[Data provided]

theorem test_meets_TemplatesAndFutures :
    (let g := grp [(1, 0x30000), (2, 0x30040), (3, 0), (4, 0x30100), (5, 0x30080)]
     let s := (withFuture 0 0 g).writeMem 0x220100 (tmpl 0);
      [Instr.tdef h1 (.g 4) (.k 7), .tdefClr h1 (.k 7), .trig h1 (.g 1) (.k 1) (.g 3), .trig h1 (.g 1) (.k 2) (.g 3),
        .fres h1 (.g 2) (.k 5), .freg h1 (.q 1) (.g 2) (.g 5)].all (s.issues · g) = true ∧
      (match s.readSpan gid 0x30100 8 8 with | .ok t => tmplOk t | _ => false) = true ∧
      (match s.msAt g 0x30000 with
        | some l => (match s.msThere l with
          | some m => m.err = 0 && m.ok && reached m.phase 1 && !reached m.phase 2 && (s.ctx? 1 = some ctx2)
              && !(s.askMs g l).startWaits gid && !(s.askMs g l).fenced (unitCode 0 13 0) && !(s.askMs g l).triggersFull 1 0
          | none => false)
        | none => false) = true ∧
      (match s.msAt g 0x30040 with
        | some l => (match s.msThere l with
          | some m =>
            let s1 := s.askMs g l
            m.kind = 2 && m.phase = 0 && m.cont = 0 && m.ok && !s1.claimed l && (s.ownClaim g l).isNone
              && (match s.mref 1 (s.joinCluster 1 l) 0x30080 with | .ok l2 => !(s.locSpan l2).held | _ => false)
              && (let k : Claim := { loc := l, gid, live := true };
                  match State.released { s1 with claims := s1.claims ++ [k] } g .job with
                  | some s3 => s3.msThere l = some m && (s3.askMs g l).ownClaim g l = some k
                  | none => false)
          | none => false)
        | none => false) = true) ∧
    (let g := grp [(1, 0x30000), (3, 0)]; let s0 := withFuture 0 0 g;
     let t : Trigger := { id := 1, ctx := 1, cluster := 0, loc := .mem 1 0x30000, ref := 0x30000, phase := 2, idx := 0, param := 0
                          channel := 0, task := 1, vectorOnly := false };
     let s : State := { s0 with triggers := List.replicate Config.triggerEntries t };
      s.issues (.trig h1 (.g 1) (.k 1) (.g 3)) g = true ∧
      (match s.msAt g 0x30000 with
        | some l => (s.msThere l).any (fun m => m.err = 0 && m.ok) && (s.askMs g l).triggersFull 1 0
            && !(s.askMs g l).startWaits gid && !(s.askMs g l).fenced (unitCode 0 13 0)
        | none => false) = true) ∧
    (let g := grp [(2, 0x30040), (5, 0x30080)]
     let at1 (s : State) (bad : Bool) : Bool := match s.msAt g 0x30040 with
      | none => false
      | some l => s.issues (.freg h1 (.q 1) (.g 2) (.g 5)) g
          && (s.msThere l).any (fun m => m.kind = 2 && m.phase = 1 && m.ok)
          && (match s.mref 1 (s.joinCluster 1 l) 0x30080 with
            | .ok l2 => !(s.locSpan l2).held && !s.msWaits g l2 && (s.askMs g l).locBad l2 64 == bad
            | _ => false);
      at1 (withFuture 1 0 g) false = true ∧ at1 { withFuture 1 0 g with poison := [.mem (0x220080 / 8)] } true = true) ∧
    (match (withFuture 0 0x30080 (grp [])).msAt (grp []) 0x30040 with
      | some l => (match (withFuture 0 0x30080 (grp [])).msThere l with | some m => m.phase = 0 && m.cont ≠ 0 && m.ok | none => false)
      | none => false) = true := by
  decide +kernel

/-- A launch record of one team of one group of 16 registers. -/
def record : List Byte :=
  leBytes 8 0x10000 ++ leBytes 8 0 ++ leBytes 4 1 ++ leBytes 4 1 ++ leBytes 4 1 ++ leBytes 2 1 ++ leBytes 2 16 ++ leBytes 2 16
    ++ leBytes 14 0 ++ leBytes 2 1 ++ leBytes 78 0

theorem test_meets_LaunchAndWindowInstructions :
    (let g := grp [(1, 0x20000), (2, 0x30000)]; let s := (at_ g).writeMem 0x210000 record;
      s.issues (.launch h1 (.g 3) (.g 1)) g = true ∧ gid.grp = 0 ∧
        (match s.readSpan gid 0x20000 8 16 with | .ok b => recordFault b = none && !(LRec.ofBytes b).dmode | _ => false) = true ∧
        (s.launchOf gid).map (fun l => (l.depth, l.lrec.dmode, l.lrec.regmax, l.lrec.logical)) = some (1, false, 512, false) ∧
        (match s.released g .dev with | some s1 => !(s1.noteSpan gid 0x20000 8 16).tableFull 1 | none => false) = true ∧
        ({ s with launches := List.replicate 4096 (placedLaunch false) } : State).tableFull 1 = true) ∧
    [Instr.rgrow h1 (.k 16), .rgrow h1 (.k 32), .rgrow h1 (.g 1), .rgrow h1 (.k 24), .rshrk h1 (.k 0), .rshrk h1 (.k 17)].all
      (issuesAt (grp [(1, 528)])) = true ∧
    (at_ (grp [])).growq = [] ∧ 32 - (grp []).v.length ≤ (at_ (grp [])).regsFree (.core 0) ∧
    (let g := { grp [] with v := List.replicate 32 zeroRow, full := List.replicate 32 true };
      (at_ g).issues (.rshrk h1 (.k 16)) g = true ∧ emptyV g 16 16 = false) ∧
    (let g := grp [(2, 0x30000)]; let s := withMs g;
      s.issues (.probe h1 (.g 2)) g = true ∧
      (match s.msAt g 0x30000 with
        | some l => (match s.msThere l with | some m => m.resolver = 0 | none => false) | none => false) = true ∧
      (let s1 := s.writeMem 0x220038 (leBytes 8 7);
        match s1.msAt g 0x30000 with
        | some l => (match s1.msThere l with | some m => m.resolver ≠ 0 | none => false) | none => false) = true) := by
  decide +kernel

[/Data provided]

Work instructions » What is needed is a word-for-word restatement of all the data.

Response »
theorem test_meets_TemplatesAndFutures :
    (let g := grp [(1, 0x30000), (2, 0x30040), (3, 0), (4, 0x30100), (5, 0x30080)]
     let s := (withFuture 0 0 g).writeMem 0x220100 (tmpl 0);
      [Instr.tdef h1 (.g 4) (.k 7), .tdefClr h1 (.k 7), .trig h1 (.g 1) (.k 1) (.g 3), .trig h1 (.g 1) (.k 2) (.g 3),
        .fres h1 (.g 2) (.k 5), .freg h1 (.q 1) (.g 2) (.g 5)].all (s.issues · g) = true ∧
      (match s.readSpan gid 0x30100 8 8 with | .ok t => tmplOk t | _ => false) = true ∧
      (match s.msAt g 0x30000 with
        | some l => (match s.msThere l with
          | some m => m.err = 0 && m.ok && reached m.phase 1 && !reached m.phase 2 && (s.ctx? 1 = some ctx2)
              && !(s.askMs g l).startWaits gid && !(s.askMs g l).fenced (unitCode 0 13 0) && !(s.askMs g l).triggersFull 1 0
          | none => false)
        | none => false) = true ∧
      (match s.msAt g 0x30040 with
        | some l => (match s.msThere l with
          | some m =>
            let s1 := s.askMs g l
            m.kind = 2 && m.phase = 0 && m.cont = 0 && m.ok && !s1.claimed l && (s.ownClaim g l).isNone
              && (match s.mref 1 (s.joinCluster 1 l) 0x30080 with | .ok l2 => !(s.locSpan l2).held | _ => false)
              && (let k : Claim := { loc := l, gid, live := true };
                  match State.released { s1 with claims := s1.claims ++ [k] } g .job with
                  | some s3 => s3.msThere l = some m && (s3.askMs g l).ownClaim g l = some k
                  | none => false)
          | none => false)
        | none => false) = true) ∧
    (let g := grp [(1, 0x30000), (3, 0)]; let s0 := withFuture 0 0 g;
     let t : Trigger := { id := 1, ctx := 1, cluster := 0, loc := .mem 1 0x30000, ref := 0x30000, phase := 2, idx := 0, param := 0
                          channel := 0, task := 1, vectorOnly := false };
     let s : State := { s0 with triggers := List.replicate Config.triggerEntries t };
      s.issues (.trig h1 (.g 1) (.k 1) (.g 3)) g = true ∧
      (match s.msAt g 0x30000 with
        | some l => (s.msThere l).any (fun m => m.err = 0 && m.ok) && (s.askMs g l).triggersFull 1 0
            && !(s.askMs g l).startWaits gid && !(s.askMs g l).fenced (unitCode 0 13 0)
        | none => false) = true) ∧
    (let g := grp [(2, 0x30040), (5, 0x30080)]
     let at1 (s : State) (bad : Bool) : Bool := match s.msAt g 0x30040 with
      | none => false
      | some l => s.issues (.freg h1 (.q 1) (.g 2) (.g 5)) g
          && (s.msThere l).any (fun m => m.kind = 2 && m.phase = 1 && m.ok)
          && (match s.mref 1 (s.joinCluster 1 l) 0x30080 with
            | .ok l2 => !(s.locSpan l2).held && !s.msWaits g l2 && (s.askMs g l).locBad l2 64 == bad
            | _ => false);
      at1 (withFuture 1 0 g) false = true ∧ at1 { withFuture 1 0 g with poison := [.mem (0x220080 / 8)] } true = true) ∧
    (match (withFuture 0 0x30080 (grp [])).msAt (grp []) 0x30040 with
      | some l => (match (withFuture 0 0x30080 (grp [])).msThere l with | some m => m.phase = 0 && m.cont ≠ 0 && m.ok | none => false)
      | none => false) = true := by
  decide +kernel

/-- A launch record of one team of one group of 16 registers. -/
def record : List Byte :=
  leBytes 8 0x10000 ++ leBytes 8 0 ++ leBytes 4 1 ++ leBytes 4 1 ++ leBytes 4 1 ++ leBytes 2 1 ++ leBytes 2 16 ++ leBytes 2 16
    ++ leBytes 14 0 ++ leBytes 2 1 ++ leBytes 78 0

theorem test_meets_LaunchAndWindowInstructions :
    (let g := grp [(1, 0x20000), (2, 0x30000)]; let s := (at_ g).writeMem 0x210000 record;
      s.issues (.launch h1 (.g 3) (.g 1)) g = true ∧ gid.grp = 0 ∧
        (match s.readSpan gid 0x20000 8 16 with | .ok b => recordFault b = none && !(LRec.ofBytes b).dmode | _ => false) = true ∧
        (s.launchOf gid).map (fun l => (l.depth, l.lrec.dmode, l.lrec.regmax, l.lrec.logical)) = some (1, false, 512, false) ∧
        (match s.released g .dev with | some s1 => !(s1.noteSpan gid 0x20000 8 16).tableFull 1 | none => false) = true ∧
        ({ s with launches := List.replicate 4096 (placedLaunch false) } : State).tableFull 1 = true) ∧
    [Instr.rgrow h1 (.k 16), .rgrow h1 (.k 32), .rgrow h1 (.g 1), .rgrow h1 (.k 24), .rshrk h1 (.k 0), .rshrk h1 (.k 17)].all
      (issuesAt (grp [(1, 528)])) = true ∧
    (at_ (grp [])).growq = [] ∧ 32 - (grp []).v.length ≤ (at_ (grp [])).regsFree (.core 0) ∧
    (let g := { grp [] with v := List.replicate 32 zeroRow, full := List.replicate 32 true };
      (at_ g).issues (.rshrk h1 (.k 16)) g = true ∧ emptyV g 16 16 = false) ∧
    (let g := grp [(2, 0x30000)]; let s := withMs g;
      s.issues (.probe h1 (.g 2)) g = true ∧
      (match s.msAt g 0x30000 with
        | some l => (match s.msThere l with | some m => m.resolver = 0 | none => false) | none => false) = true ∧
      (let s1 := s.writeMem 0x220038 (leBytes 8 7);
        match s1.msAt g 0x30000 with
        | some l => (match s1.msThere l with | some m => m.resolver ≠ 0 | none => false) | none => false) = true) := by
  decide +kernel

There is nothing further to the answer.